theorem State.byteAhead_congr {s u : State} (hbus : s.bus = u.bus) (hcfg : s.cfg = u.cfg) (hpc : s.cpu.pc = u.cpu.pc) :
    s.byteAhead = u.byteAhead := by
  have hop : (opcodeRow false).bus s.cpu = (opcodeRow false).bus u.cpu := congrArg BusOp.read hpc
  rw [State.byteAhead, State.byteAhead, Row.cycle_bus_congr hbus hcfg hop]

/-- The opcode, the operand byte or the operand word's low byte, and its high byte, as far as the instruction has them. -/
theorem State.fetched_eq {s : State} {e : Entry} (he : entryOf s.byteAhead = some e) :
    s.fetched = some (e.instr (opcodeRow.cycle s).byteAhead
      (join (opcodeRow.cycle (opcodeRow.cycle s)).byteAhead (opcodeRow.cycle s).byteAhead)) := by
  rw [State.byteAhead] at he
  simp only [State.fetched, fetchAhead, decodeInstr]
  cases e <;> simp [decode, he, Entry.instr, State.byteAhead]

theorem State.inProgress_eq {s : State} {e : Entry} (he : entryOf s.cpu.ir = some e) :
    s.inProgress = some (e.instr s.byteAhead (join s.byteAhead s.byteAhead)) := by
  simp only [State.inProgress, fetchAhead, decodeInstr]
  cases e <;> simp [decode, he, Entry.instr, State.byteAhead]

/-! ## The instruction in progress -/

/-- Inside an instruction: its opcode in `IR`. -/
structure State.Midway (op : Byte) (cfg : Config) (u : State) : Prop where
  seq : u.cpu.seq = .instr
  ir : u.cpu.ir = op
  cfg : u.cfg = cfg

/-- The next cycle is inside the same instruction, unless it is the first of another. -/
theorem State.Midway.cycle {op : Byte} {cfg : Config} {u : State} (h : u.Midway op cfg) {r : Row} (hr : r.steady)
    (hir : r.KeepsIr) (ht : (r.cycle u).cpu.t ≠ 1) : (r.cycle u).Midway op cfg where
  seq := (Row.cycle_go hr ht).2.trans h.seq
  ir := (hir.cycle_ir u).trans h.ir
  cfg := (r.cycle_cfg u).trans h.cfg

theorem rowsLeft_instr {s : State} {i : Instr} (hseq : s.cpu.seq = .instr)
    (hlisted : s.cfg.unlisted = .refuse → isUnlisted i = false) {n : Nat} (ht : s.cpu.t = n + 1) :
    s.rowsLeft (some i) = (rowsOf i).drop n := by
  have hrun : ¬(s.cpu.seq = .instr ∧ s.cfg.unlisted = .refuse ∧ ((some i).map isUnlisted).getD false) :=
    fun h => by simp [hlisted h.2.1] at h
  rw [State.rowsLeft, if_neg (by omega), if_neg hrun, State.table, hseq, ht]
  rfl

/-- The row due inside an instruction: the one of the table that the opcode and the byte at `PC` give. -/
theorem State.Midway.row_due {op : Byte} {cfg : Config} {u : State} (h : u.Midway op cfg) {e : Entry}
    (he : entryOf op = some e) (hlisted : cfg.unlisted = .refuse → ∀ b w, isUnlisted (e.instr b w) = false) {n : Nat}
    (ht : u.cpu.t = n + 1) :
    (u.rowsLeft u.inProgress).head? = (rowsOf (e.instr u.byteAhead (join u.byteAhead u.byteAhead)))[n]? := by
  rw [State.inProgress_eq (by rw [h.ir, he]), rowsLeft_instr h.seq (fun hcfg => hlisted (h.cfg ▸ hcfg) _ _) ht,
    List.head?_drop]

theorem getElem?_eq_of_drop_eq {l l' : List Row} {k n : Nat} (h : l.drop k = l'.drop k) (hn : k ≤ n) : l[n]? = l'[n]? := by
  have hget := congrArg (·[n - k]?) h
  simpa only [List.getElem?_drop, Nat.add_sub_cancel' hn] using hget

theorem fetchFirst_keepsIr {rows : List Row} (h : fetchFirst rows) {n : Nat} {r : Row} (hn : 1 ≤ n)
    (hr : rows[n]? = some r) : r.KeepsIr := by
  obtain ⟨q, rest, rfl, -, hrest⟩ := h
  obtain ⟨n, rfl⟩ := Nat.exists_eq_add_of_le' hn
  exact hrest r (List.mem_of_getElem? hr)

section
variable {op : Byte} {cfg : Config} {e : Entry} {i : Instr} (he : entryOf op = some e)
  (hlisted : cfg.unlisted = .refuse → ∀ b w, isUnlisted (e.instr b w) = false) (hkil : ∀ k, i ≠ .kil k)
include he hlisted hkil

/-- The machine performs row `n` of the table, when it is the row that the opcode and the byte at `PC` give. -/
theorem State.Midway.runs_step {u : State} (hu : u.Midway op cfg) {n : Nat} (hn : 1 ≤ n) (ht : u.cpu.t = n + 1) {r : Row}
    (hr : (rowsOf i)[n]? = some r) (hdue : (rowsOf (e.instr u.byteAhead (join u.byteAhead u.byteAhead)))[n]? = some r)
    (hrest : (r.cycle u).Midway op cfg → (r.cycle u).cpu.t = n + 1 + 1 → n + 1 < (rowsOf i).length →
      Runs ((rowsOf i).drop (n + 1)) (r.cycle u)) : Runs ((rowsOf i).drop n) u := by
  have hsteady := tableLike_steady (tableLike_rowsOf hkil) r (List.mem_of_getElem? hr)
  have hir := fetchFirst_keepsIr (fetchFirst_rowsOf hkil) hn hr
  refine Machine.runs_step (tableLike_rowsOf hkil) hr (cycle_midway (by omega) ?_) fun hgo hmore => ?_
  · rw [hu.row_due he hlisted ht, hdue]
  · exact hrest (hu.cycle hsteady hir hgo) (by rw [(Row.cycle_go hsteady hgo).1, ht]) hmore

/-- The machine performs the rows from `k` on, when the operand no longer matters to them. -/
theorem State.Midway.runs_drop {u : State} (hu : u.Midway op cfg) {k : Nat} (hk : 1 ≤ k) (ht : u.cpu.t = k + 1)
    (hlength : k < (rowsOf i).length) (hlate : ∀ b w, (rowsOf (e.instr b w)).drop k = (rowsOf i).drop k) :
    Runs ((rowsOf i).drop k) u := by
  refine Machine.runs_drop (K := State.Midway op cfg) hk (tableLike_rowsOf hkil) (fun n r u hn hr hu hgo => ?_)
    (fun n u hn hu ht => ?_) (Nat.le_refl k) hlength hu ht
  · exact hu.cycle (tableLike_steady (tableLike_rowsOf hkil) r (List.mem_of_getElem? hr))
      (fetchFirst_keepsIr (fetchFirst_rowsOf hkil) (by omega) hr) hgo
  · exact (hu.row_due he hlisted ht).trans (getElem?_eq_of_drop_eq (hlate _ _) hn)

end
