/-- Roles (R21 to R39): ring peers, own leaving flag, the lead that a rejoined ring keeps (R29). -/
structure RoleS where
  peers : List Peer := []
  leaving : Bool := false
  rejoin : Option Nat := none
  deriving DecidableEq, Repr

/-- A frame in a retry store: its LSEQ, class, message and how often it was sent (R275). -/
structure Sent where
  lseq : Nat
  cls : Nat
  msg : Msg
  tries : Nat := 1
  deriving DecidableEq, Repr

/-- A link port (R273 to R282): sequence numbers, send credits per class pool, credits to return, retry store, waiting
messages, peer's STOPMAP, counters of the retrain rules, the last frame put on the fibre; of each lane (R272) the scrambler's last 58 bits, the
lane whose turn is next, and the coded blocks of the last frame as sync header and payload; `failTick` is the tick of the last entry to FAIL. -/
structure Port where
  light : Bool := false
  scr : List Nat := [0, 0]
  turn : Nat := 0
  fibre : List (List (Nat × Nat)) := [[], []]
  txSeq : Nat := 0
  rxSeq : Nat := 0
  cr0 : Nat := 0
  cr1 : Nat := 0
  cr2 : Nat := 0
  ret0 : Nat := 0
  ret1 : Nat := 0
  ret2 : Nat := 0
  retry : List Sent := []
  txq : List Msg := []
  peerStop : List Nat := []
  crcTicks : List Nat := []
  retrains : List Nat := []
  since3 : Nat := 0
  lastCh : Nat := 255
  lastTx : Option Frame := none
  peerTx : List Int := [0, 0]
  badLoc : Nat := 0
  badFar : Nat := 0
  badLoss : Nat := 0
  badMargin : Nat := 0
  failTick : Nat := 0
  goodRun : Nat := 0
  newBase : Bool := false
  bGen : Nat := 0
  bDepth : Nat := 15
  bUpHere : Bool := false
  deriving DecidableEq, Repr

/-- The links (R276 to R299): ports, messages handed to the management core or the engine mailbox, channels this module has
stopped (with the instant), broadcast de-duplication, own MSEQ per channel, gaps, route table, stored register
responses, held destinations (R286), the links 4 to 7 as relayed beacons show them and the ring position they belong to (R295). -/
structure LnkS where
  ports : List Port := List.replicate 7 {}
  inbox : List Msg := []
  mailbox : List Msg := []
  stopped : List (Nat × Nat) := []
  pool2 : Option Nat := none
  pool3 : Option Nat := none
  seen : List (Bool × Nat × Nat × Nat) := []
  mseq : Sparse Nat := []
  gaps : Sparse Nat := []
  routes : Sparse (Nat × Nat) := []
  responses : List (Bool × Nat × Nat × Msg) := []
  holds : List (Nat × Nat) := []
  heldq : List Msg := []
  depUp : List (Nat × Nat × Nat × Bool × Bool) := []
  depPos : Nat := 15
  deriving DecidableEq, Repr

/-- Stakes (R261 to R267): records as their 32 bytes, the window buffer and its snapshot, stakes that have fired and wait for a later
frame (R263), actions that take effect at the next frame boundary, firings that took effect in this frame, release instants (stake,
T_rel). -/
structure StkS where
  recs : Sparse (List Nat) := []
  buf : List Nat := List.replicate 8 0
  snap : List Nat := List.replicate 8 0
  due : List Nat := []
  acts : List (List Nat) := []
  fired : Nat := 0
  rel : List (Nat × Nat) := []
  deriving DecidableEq, Repr

/-- Management (R364 to R390): whether stage 0 is done, the running slot operation (0 none, 1 erase, 2 verify), staging buffer, watchdog with
the tick of its last restart, engine cores that debug halted with the bundle each steps next, instruction RAM, what debug wrote to the data
RAM and the core registers since their owner last ran, confirmation time-out reported, the instant the slot was taken in trial (R386), the
pair stopped by LOCKSTEP. -/
structure MgtS where
  romDone : Bool := false
  fwOp : Nat := 0
  staging : List (Nat × Nat) := []
  wdogOn : Bool := false
  wdogKick : Nat := 0
  coresHalted : List Nat := []
  stepPos : List Nat := List.replicate 4 0
  iram : Sparse Nat := []
  dram : Sparse Nat := []
  cregs : Sparse Nat := []
  confirmTmo : Bool := false
  trialTick : Nat := 0
  lockstep : Bool := false
  deriving DecidableEq, Repr

/-- Security (R375 to R391): measurement registers, keys derived at boot, command buffer, certificate window, report, nonce and
extension words, the level's expiry. -/
structure SecS where
  meas : List (List Nat) := List.replicate 8 (List.replicate 48 0)
  dik : List Nat := []
  bak : List Nat := []
  dikClosed : Bool := false
  cmd : List Nat := List.replicate 576 0
  certBuf : List (List Nat) := List.replicate 4 []
  report : List Nat := []
  reportNext : List Nat := []
  nonce : List Nat := List.replicate 12 0
  ext : List Nat := List.replicate 12 0
  grantEnd : Nat := 0
  certLen : List Nat := List.replicate 4 0
  deriving DecidableEq, Repr

/-- A change of Table 13-1 in progress (R400 to R403): an accepted RUN entry, an exit with its target and frame number. -/
inductive Change where
  | none
  | entry (passed : Bool) (acceptTick : Nat)
  | exit (target j : Nat)
  | toState (target : Nat)
  deriving DecidableEq, Repr

/-- An active input check (R417, R418): code, ADDR, the filtered value and the limit it crossed. -/
structure Check where
  code : Nat
  addr : Nat
  value : Int
  limit : Int
  deriving DecidableEq, Repr

/-- Power (R399 to R443): the change in progress, hold-up progress, the instant CHARGING began (R439), the waiting switches of a PWR_ON write,
active input checks, frames in a row beyond a limit (per check and channel), 100 ms means of channels 138 and 139 (newest first) and of the
coolant difference, sums towards the running ones (channels 138, 139, 136, and 137 less 136), samples in a row of the sensor checks. -/
structure PwrS where
  change : Change := .none
  flushed : Bool := false
  auxBack : Bool := false
  chgTick : Nat := 0
  switches : List (Nat × Bool) := []
  checks : List Check := []
  filt : Sparse Int := []
  cp1 : List Int := []
  cp2 : List Int := []
  auxCnt : Nat := 0
  huCnt : Nat := 0
  cpSum : List Rat := List.replicate 4 0
  cpN : Nat := 0
  dts : List Int := []
  deriving DecidableEq, Repr

/-- The PMBus port (R466 to R471): mirror values (command × 2 + page → value), the alert bits that were released and whether CLEAR_FAULTS
released them, the bytes of the last answer and whether the last transfer was acknowledged, sums of channels 62 to 67 towards their 1 ms
means with their frames. -/
structure PmbS where
  mirror : List (Nat × Nat) := []
  resp : Option (List Nat) := none
  ackd : Bool := false
  alertWord : Nat := 0
  cleared : Bool := false
  sums : List Rat := List.replicate 6 0
  sumN : Nat := 0
  deriving DecidableEq, Repr

/-- One phase (R174 to R189): the command in force (MODE, VALUE in ticks, OFFSET), the reference r_j of the last frame, the
integrator q_j, the feed correction, starting periods left, braking periods left, last frame mean, 1 ms accumulators, run
lengths of the judged protections. -/
structure Phase where
  mode : Nat := 0
  value : Int := 0
  offset : Nat := 0
  r : Rat := 0
  q : Rat := 0
  corr : Rat := 0
  expect : Rat := 0
  startLeft : Nat := 0
  brake : Option Nat := none
  mean : Rat := 0
  sumI : Rat := 0
  sumT : Rat := 0
  imbRun : Nat := 0
  warn : Bool := false
  fresh : Bool := false
  deriving DecidableEq, Repr

/-- A converter of one pole (R180 to R184): BASE, the run of firing phases in order, the shed ramp (its frame j), dwell, a rotation
in progress (phase to shed). -/
structure Conv where
  base : Nat := 0
  run : List Nat := []
  shedJ : Option Nat := none
  dwell : Nat := 0
  rot : Option Nat := none
  deriving DecidableEq, Repr

/-- A phase link (R198 to R204): downlink SEQ, consecutive bad or missing status frames, ARM due, the frames of the running frame's 8 slots,
PATCH and CFG frames that wait for a slot (TYPE, body), echo requests sent in training, whether a status frame came in the running frame, the
status words last taken in. -/
structure PLink where
  seq : Nat := 0
  missed : Nat := 0
  armDue : Bool := false
  sent : List (List Nat) := []
  due : List (Nat × List Nat) := []
  echoes : Nat := 0
  got : Bool := false
  words : List Nat := []
  deriving DecidableEq, Repr

/-- The phase controller: 40 phases, converters (0 storage positive, 1 storage negative, 2 feed positive, 3 feed negative), 8
links, PH_NOCMD latch (R204), frames accumulated towards the 1 ms means, sum-mismatch run per pole, soft-start limit and lag
run in frames per pole (R190). -/
structure PhsS where
  ph : List Phase := List.replicate 40 {}
  conv : List Conv := List.replicate 4 {}
  links : List PLink := List.replicate 8 {}
  noCmd : Bool := false
  frames : Nat := 0
  sumRun : List Nat := [0, 0]
  scRun : List Nat := [0, 0]
  deriving DecidableEq, Repr

/-- The analog front end: last block (raw codes), consecutive frames below −98 % and at or above it per channel, active AFE_OPEN
channels, accumulator of the monitored channel. -/
structure AfeS where
  inst : List Int := []
  mean4 : List Int := []
  ls : List Int := []
  lowRun : List Nat := List.replicate 160 0
  okRun : List Nat := List.replicate 160 0
  openCond : List Nat := []
  monSum : Rat := 0
  deriving DecidableEq, Repr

---------------

## Work task
Check each line above for the string "waiting", then copy the ones that have it.

## Task result
/-- A link port (R273 to R282): sequence numbers, send credits per class pool, credits to return, retry store, waiting
/-- Power (R399 to R443): the change in progress, hold-up progress, the instant CHARGING began (R439), the waiting switches of a PWR_ON write,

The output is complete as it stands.